CoreLogic economist Kaytlin Ezzy said national home prices had risen $53,000 in a year despite the Reserve Bank raising interest rates 13 times in 2022 and 2023.

“With almost 30 per cent of suburbs now recording a seven-figure median, the increase is a natural consequence of rising values ​​and worsening affordability,” he said.

Australia’s debt crisis is so serious that the Reserve Bank’s own Financial Stability Report released this week says mortgage stress levels could worsen unless interest rates are lowered.

“The strain on households and businesses would be magnified if economic conditions deteriorate more than expected and/or if inflation and interest rates remain high for longer than expected,” he said.

Leith van Onselen, chief economist at MacroBusiness, has made this point in a provocatively titled essay:

Leith van Onselen, chief economist at MacroBusiness, has made this point in an essay with a provocative title: “Australia: a nation of housing millionaires and mortgage slaves.”

Little Real Estate executive managing director of sales and marketing James Kirkland said younger Australians could no longer afford to buy a home in a big city like their parents’ generation.

“Right now, it’s really difficult for any young person,” he told Daily Mail Australia.
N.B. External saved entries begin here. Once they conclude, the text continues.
/-! ### TWIN: spec/09 after R245 -/

namespace TWIN
def PAIR_CTL : Nat := 0x100
def PAIR_CTL_HAIL : Fld := ⟨0x100, 0, 1⟩
def PAIR_CTL_LISTEN : Fld := ⟨0x100, 1, 1⟩
def PAIR_CTL_RELEASE : Fld := ⟨0x100, 2, 1⟩
def PAIR_CTL_EXPECT_EN : Fld := ⟨0x100, 3, 1⟩
def PAIR_CTL_HAIL_PERIOD : Fld := ⟨0x100, 8, 8⟩
def PAIR_CTL_HAIL_LIMIT : Fld := ⟨0x100, 16, 16⟩
def PAIR_STAT : Nat := 0x104
def PAIR_STAT_STATE : Fld := ⟨0x104, 0, 3⟩
def PAIR_STAT_KEYS_LOST : Fld := ⟨0x104, 3, 1⟩
def PAIR_STAT_ROLE : Fld := ⟨0x104, 4, 1⟩
def PAIR_STAT_FAIL_REASON : Fld := ⟨0x104, 8, 4⟩
def PAIR_STAT_AUTH_FAIL : Fld := ⟨0x104, 16, 16⟩
def HB_CTL : Nat := 0x108
def HB_CTL_PERIOD : Fld := ⟨0x108, 0, 12⟩
def HB_CTL_MISS : Fld := ⟨0x108, 12, 4⟩
def HB_CTL_ADRIFT_LIMIT : Fld := ⟨0x108, 16, 16⟩
def PEER_ID (n : Nat) : Nat := 0x110 + 0x4 * n
def EXPECT_ID (n : Nat) : Nat := 0x120 + 0x4 * n
def TX_CNT : Nat := 0x130
def RX_CNT : Nat := 0x134
def POS_CTL : Nat := 0x140
def POS_CTL_RUN : Fld := ⟨0x140, 0, 1⟩
def POS_CTL_AUTO : Fld := ⟨0x140, 1, 1⟩
def POS_STAT : Nat := 0x144
def POS_STAT_BUSY : Fld := ⟨0x144, 0, 1⟩
def POS_STAT_FAIL : Fld := ⟨0x144, 1, 1⟩
def POS_STAT_RELATED : Fld := ⟨0x144, 8, 8⟩
def POS_IDX : Nat := 0x148
def POS_IDX_PORT : Fld := ⟨0x148, 0, 6⟩
def POS_IDX_DIR : Fld := ⟨0x148, 8, 1⟩
def POS_REL0 : Nat := 0x14c
def POS_REL0_LOCAL_GEN : Fld := ⟨0x14c, 0, 16⟩
def POS_REL0_TWIN_GEN : Fld := ⟨0x14c, 16, 16⟩
def POS_REL1 : Nat := 0x150
def POS_REL2 : Nat := 0x154
def POS_REL2_TWIN_PORT : Fld := ⟨0x154, 0, 6⟩
def POS_REL2_RESID : Fld := ⟨0x154, 16, 12⟩
def POS_REL2_VALID : Fld := ⟨0x154, 31, 1⟩
def COORD_CTL : Nat := 0x160
def COORD_CTL_SE : Fld := ⟨0x160, 0, 8⟩
def COORD_CTL_PORT : Fld := ⟨0x160, 8, 6⟩
def COORD_CTL_ACTION : Fld := ⟨0x160, 16, 2⟩
def COORD_CTL_START : Fld := ⟨0x160, 24, 1⟩
def COORD_CTL_ABORT : Fld := ⟨0x160, 25, 1⟩
def COORD_N_LO : Nat := 0x164
def COORD_N_HI : Nat := 0x168
def COORD_TAG : Nat := 0x16c
def COORD_TAG_TAG : Fld := ⟨0x16c, 0, 16⟩
def COORD_TAG_CUTOFF : Fld := ⟨0x16c, 16, 16⟩
def COORD_VER : Nat := 0x170
def COORD_STAT : Nat := 0x174
def COORD_STAT_PHASE : Fld := ⟨0x174, 0, 3⟩
def COORD_STAT_REASON : Fld := ⟨0x174, 8, 4⟩
def COORD_STAT_RESPONDER : Fld := ⟨0x174, 12, 1⟩
def CFG_TWIN_ACT : Nat := 0x180
def CFG_TWIN_PREV : Nat := 0x184
def SPARE_CTL : Nat := 0x190
def SPARE_CTL_LANE : Fld := ⟨0x190, 0, 4⟩
def SPARE_CTL_OP : Fld := ⟨0x190, 4, 3⟩
def SPARE_CTL_AUTO_SWITCH : Fld := ⟨0x190, 8, 1⟩
def SPARE_CTL_TRAIN_LIMIT : Fld := ⟨0x190, 16, 16⟩
def SPARE_STAT : Nat := 0x194
def SPARE_STAT_STATE : Fld := ⟨0x194, 0, 4⟩
def SPARE_STAT_LANE : Fld := ⟨0x194, 4, 4⟩
def SPARE_STAT_REASON : Fld := ⟨0x194, 8, 4⟩
def SPARE_STAT_MATCH : Fld := ⟨0x194, 12, 1⟩
def SPARE_STAT_IN_WINDOW : Fld := ⟨0x194, 13, 1⟩
def SPARE_STAT_TWIN_READY : Fld := ⟨0x194, 14, 1⟩
def SPARE_STAT_TWIN_SWITCHED : Fld := ⟨0x194, 15, 1⟩
def SPARE_STAT_SUBST : Fld := ⟨0x194, 16, 1⟩
def SPARE_STAT_SWITCH_SKIPPED : Fld := ⟨0x194, 17, 1⟩
def SPARE_OFS : Nat := 0x198
def SPARE_OFS_DELTA : Fld := ⟨0x198, 0, 24⟩
def SPARE_RSV : Nat := 0x19c
def SPARE_RSV_RSV : Fld := ⟨0x19c, 0, 12⟩
def EMERG_CTL : Nat := 0x1a0
def EMERG_CTL_EN : Fld := ⟨0x1a0, 0, 1⟩
def EMERG_CTL_ANSWER_EN : Fld := ⟨0x1a0, 1, 1⟩
def EMERG_CTL_HOLD : Fld := ⟨0x1a0, 8, 8⟩
def EMERG_STAT : Nat := 0x1a4
def EMERG_STAT_ACTIVE : Fld := ⟨0x1a4, 0, 1⟩
def EMERG_STAT_IDENTIFIED : Fld := ⟨0x1a4, 4, 1⟩
def EMERG_STAT_LANE : Fld := ⟨0x1a4, 8, 4⟩
def RANGE_CTL : Nat := 0x1b0
def RANGE_CTL_RUN : Fld := ⟨0x1b0, 0, 1⟩
def RANGE_CTL_NG : Fld := ⟨0x1b0, 16, 16⟩
def RANGE_STAT : Nat := 0x1b4
def RANGE_STAT_VALID : Fld := ⟨0x1b4, 0, 1⟩
def RANGE_STAT_BUSY : Fld := ⟨0x1b4, 1, 1⟩
def RANGE_STAT_FIBRE_M : Fld := ⟨0x1b4, 16, 16⟩
def RANGE_NS : Nat := 0x1b8
def RANGE_NS_NS : Fld := ⟨0x1b8, 0, 24⟩
def HEALTH_CTL : Nat := 0x1c0
def HEALTH_CTL_REQ : Fld := ⟨0x1c0, 0, 1⟩
def HEALTH_IDX : Nat := 0x1c4
def HEALTH_SEQ : Nat := 0x1c8
def HEALTH_TYPE : Nat := 0x1cc
def HEALTH_TIME : Nat := 0x1d0
def HEALTH_DIG_LO : Nat := 0x1d4
def HEALTH_DIG_HI : Nat := 0x1d8
def PEER (n : Nat) : Nat := 0x200 + 0x4 * n
def PEER_TWIN_PORT (n : Nat) : Fld := ⟨0x200 + 0x4 * n, 0, 6⟩
def PEER_EN (n : Nat) : Fld := ⟨0x200 + 0x4 * n, 8, 1⟩
def INT_PAIRED : Nat := 4
def INT_ADRIFT : Nat := 5
def INT_PAIR_FAIL : Nat := 6
def INT_AUTH_FAIL : Nat := 7
def INT_RELEASED : Nat := 8
def INT_POS_DONE : Nat := 9
def INT_POS_FAIL : Nat := 10
def INT_COORD_DONE : Nat := 11
def INT_COORD_FAIL : Nat := 12
def INT_VERSION_CHG : Nat := 13
def INT_SPARE_CHG : Nat := 14
def INT_SPARE_FAIL : Nat := 15
def INT_EMERGENCY : Nat := 16
def INT_RANGE_DONE : Nat := 17
def INT_HEALTH_RX : Nat := 18
end TWIN

/-! ### PERF: spec/18 after R439 -/

namespace PERF
def CTL : Nat := 0x100
def CTL_GLOBAL_EN : Fld := ⟨0x100, 0, 1⟩
def CTL_CLR_ALL : Fld := ⟨0x100, 1, 1⟩
def WRAP (n : Nat) : Nat := 0x104 + 0x4 * n
def PC_CTL (n : Nat) : Nat := 0x200 + 0x10 * n
def PC_CTL_EVT (n : Nat) : Fld := ⟨0x200 + 0x10 * n, 0, 10⟩
def PC_CTL_EN (n : Nat) : Fld := ⟨0x200 + 0x10 * n, 16, 1⟩
def PC_CTL_VALID (n : Nat) : Fld := ⟨0x200 + 0x10 * n, 17, 1⟩
def PC_LO (n : Nat) : Nat := 0x204 + 0x10 * n
def PC_HI (n : Nat) : Nat := 0x208 + 0x10 * n
end PERF

/-! ### BIST: spec/18 after R439 -/

namespace BIST
def CTL : Nat := 0x100
def CTL_START : Fld := ⟨0x100, 0, 1⟩
def CTL_STOP : Fld := ⟨0x100, 1, 1⟩
def RUN_MASK : Nat := 0x104
def RUN_MASK_MASK : Fld := ⟨0x104, 0, 24⟩
def STAT : Nat := 0x108
def STAT_BUSY : Fld := ⟨0x108, 0, 1⟩
def STAT_OVERALL : Fld := ⟨0x108, 1, 2⟩
def STAT_KIND : Fld := ⟨0x108, 3, 1⟩
def STAT_TIME_VALID : Fld := ⟨0x108, 4, 1⟩
def STAT_PRECOND : Fld := ⟨0x108, 5, 1⟩
def RESULT0 : Nat := 0x10c
def RESULT1 : Nat := 0x110
def DOM_IDX : Nat := 0x114
def DOM_IDX_DOMAIN : Fld := ⟨0x114, 0, 5⟩
def DOM_DETAIL : Nat := 0x118
def DOM_DETAIL_RESULT : Fld := ⟨0x118, 0, 2⟩
def DOM_DETAIL_REASON : Fld := ⟨0x118, 4, 4⟩
def DOM_DETAIL_LOGIC_DONE : Fld := ⟨0x118, 8, 1⟩
def DOM_DETAIL_MEM_DONE : Fld := ⟨0x118, 9, 1⟩
def DOM_DETAIL_LOGIC_MISMATCH : Fld := ⟨0x118, 10, 1⟩
def DOM_DETAIL_MEM_MISMATCH : Fld := ⟨0x118, 11, 1⟩
def DOM_DETAIL_PATTERNS : Fld := ⟨0x118, 16, 13⟩
def DOM_SIG : Nat := 0x11c
def RAIL_STAT : Nat := 0x120
def RAIL_STAT_RAIL : Fld := ⟨0x120, 0, 7⟩
def POR_MASK : Nat := 0x124
def EXCLUDED : Nat := 0x128
def RUN_NS : Nat := 0x12c
def RUN_S : Nat := 0x130
def RUN_AON_LO : Nat := 0x134
def RUN_AON_HI : Nat := 0x138
def LANE_CTL : Nat := 0x140
def LANE_CTL_LANE : Fld := ⟨0x140, 0, 5⟩
def LANE_CTL_START : Fld := ⟨0x140, 8, 1⟩
def LANE_STAT : Nat := 0x144
def LANE_STAT_BUSY : Fld := ⟨0x144, 0, 1⟩
def LANE_STAT_RESULT : Fld := ⟨0x144, 1, 2⟩
def LANE_STAT_REASON : Fld := ⟨0x144, 4, 4⟩
def LANE_STAT_RX_FAIL : Fld := ⟨0x144, 8, 1⟩
def LANE_STAT_TX_FAIL : Fld := ⟨0x144, 9, 1⟩
def LANE_STAT_SLICE_FAIL : Fld := ⟨0x144, 10, 1⟩
def LANE_STAT_ADC_BAD : Fld := ⟨0x144, 16, 8⟩
def LANE_STAT_DAC_BAD : Fld := ⟨0x144, 24, 8⟩
end BIST

/-! ### PMAP: spec/08 after R219 -/

namespace PMAP
def MUX_LOCK : Nat := 0x100
def MUX_LOCK_LOCK : Fld := ⟨0x100, 0, 16⟩
def SLOT_IDX : Nat := 0x104
def SLOT_IDX_LANE : Fld := ⟨0x104, 0, 4⟩
def SLOT_OWN : Nat := 0x108
def DESKEW_CAP : Nat := 0x10c
def DESKEW_CAP_HOST_NS : Fld := ⟨0x10c, 0, 16⟩
def DESKEW_CAP_LINE_NS : Fld := ⟨0x10c, 16, 16⟩
def TX_ALIGNED (n : Nat) : Nat := 0x110 + 0x4 * n
def RX_ALIGNED (n : Nat) : Nat := 0x118 + 0x4 * n
def INT_MUX_LOCK_LOST : Nat := 4
def INT_LE16 : Nat := 31
end PMAP

/-! ### FEC: spec/05 after R146 -/

namespace FEC
def FEC_STAT : Nat := 0x100
def FEC_STAT_CFG_REFUSED : Fld := ⟨0x100, 0, 1⟩
def LOSS_MAP : Nat := 0x104
def LOSS_MAP_LANE : Fld := ⟨0x104, 0, 17⟩
def FAIL_MAP : Nat := 0x108
def FAIL_MAP_LANE : Fld := ⟨0x108, 0, 17⟩
def WRAP_MAP : Nat := 0x10c
def WRAP_MAP_LANE : Fld := ⟨0x10c, 0, 17⟩
def THR_STAT : Nat := 0x110
def THR_STAT_RED : Fld := ⟨0x110, 0, 3⟩
def LANE_CTL (n : Nat) : Nat := 0x180 + 0x4 * n
def LANE_CTL_MODE (n : Nat) : Fld := ⟨0x180 + 0x4 * n, 0, 1⟩
def LANE_CTL_ITER_MAX (n : Nat) : Fld := ⟨0x180 + 0x4 * n, 8, 4⟩
def LANE_CTL_ITER_FLOOR (n : Nat) : Fld := ⟨0x180 + 0x4 * n, 12, 4⟩
def LANE_CTL_LOG_EN (n : Nat) : Fld := ⟨0x180 + 0x4 * n, 16, 1⟩
def LANE_CTL_LOG_SHIFT (n : Nat) : Fld := ⟨0x180 + 0x4 * n, 20, 5⟩
def LPC_STAT (n : Nat) : Nat := 0x200 + 0x20 * n
def LPC_STAT_LOCK (n : Nat) : Fld := ⟨0x200 + 0x20 * n, 0, 1⟩
def LPC_STAT_ACTIVE (n : Nat) : Fld := ⟨0x200 + 0x20 * n, 1, 1⟩
def LPC_STAT_ITER (n : Nat) : Fld := ⟨0x200 + 0x20 * n, 8, 4⟩
def LPC_STAT_FMATCH (n : Nat) : Fld := ⟨0x200 + 0x20 * n, 16, 9⟩
def CORR_LO (n : Nat) : Nat := 0x204 + 0x20 * n
def CORR_HI (n : Nat) : Nat := 0x208 + 0x20 * n
def ROW_LO (n : Nat) : Nat := 0x20c + 0x20 * n
def ROW_HI (n : Nat) : Nat := 0x210 + 0x20 * n
def FAIL (n : Nat) : Nat := 0x214 + 0x20 * n
def REDUCED (n : Nat) : Nat := 0x218 + 0x20 * n
def CNT_CTL (n : Nat) : Nat := 0x21c + 0x20 * n
def CNT_CTL_CORR_WRAP (n : Nat) : Fld := ⟨0x21c + 0x20 * n, 0, 1⟩
def CNT_CTL_ROW_WRAP (n : Nat) : Fld := ⟨0x21c + 0x20 * n, 1, 1⟩
def CNT_CTL_FAIL_WRAP (n : Nat) : Fld := ⟨0x21c + 0x20 * n, 2, 1⟩
def CNT_CTL_RED_WRAP (n : Nat) : Fld := ⟨0x21c + 0x20 * n, 3, 1⟩
def CNT_CTL_CLR (n : Nat) : Fld := ⟨0x21c + 0x20 * n, 8, 1⟩
def CNT_CTL_SNAP (n : Nat) : Fld := ⟨0x21c + 0x20 * n, 9, 1⟩
def CNT_CTL_LIVE (n : Nat) : Fld := ⟨0x21c + 0x20 * n, 10, 1⟩
def INT_LPC_LOCK_LOST : Nat := 4
def INT_LPC_ROW_FAIL : Nat := 5
def INT_ITER_CHG : Nat := 6
def INT_CFG_REFUSED : Nat := 7
def INT_WRAPPED : Nat := 8
end FEC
“I have a lot of young family members and clients who have kids who are trying to take that step and without mom and dad stepping in, which is different than most generations before us, it’s too steep a mountain top.”

Young people could now only enter the property market as investor owners, rather than as owner-occupiers of a house close to where they worked and pursued their careers.

“It’s harder to buy a property and move into it,” Kirkland said.

The increase in immigration has caused a lack of housing supply nationwide: more than 500,000 foreigners, on a permanent and long-term basis, arrived in the year to March.

This has also meant that house price growth has far outstripped wage growth, leading to ever-increasing debt levels for those entering the property market.

Australian household debt levels now represent 184.7 per cent of disposable income, after tax, which is significantly higher than the US level of 97 per cent.

Australia would be a significantly more equal society and we would be better off financially if our houses were half the price they are today and we didn’t have so much debt,” Mr van Onselen said.

But possible rate cuts in early 2025 could lead to even steeper increases in house prices, and banks could lend more when the Reserve Bank cuts the cash rate from a 12-year high of 4, 35 percent.

“I think we’re going to see a lot of transactions between now and next winter,” Kirkland said.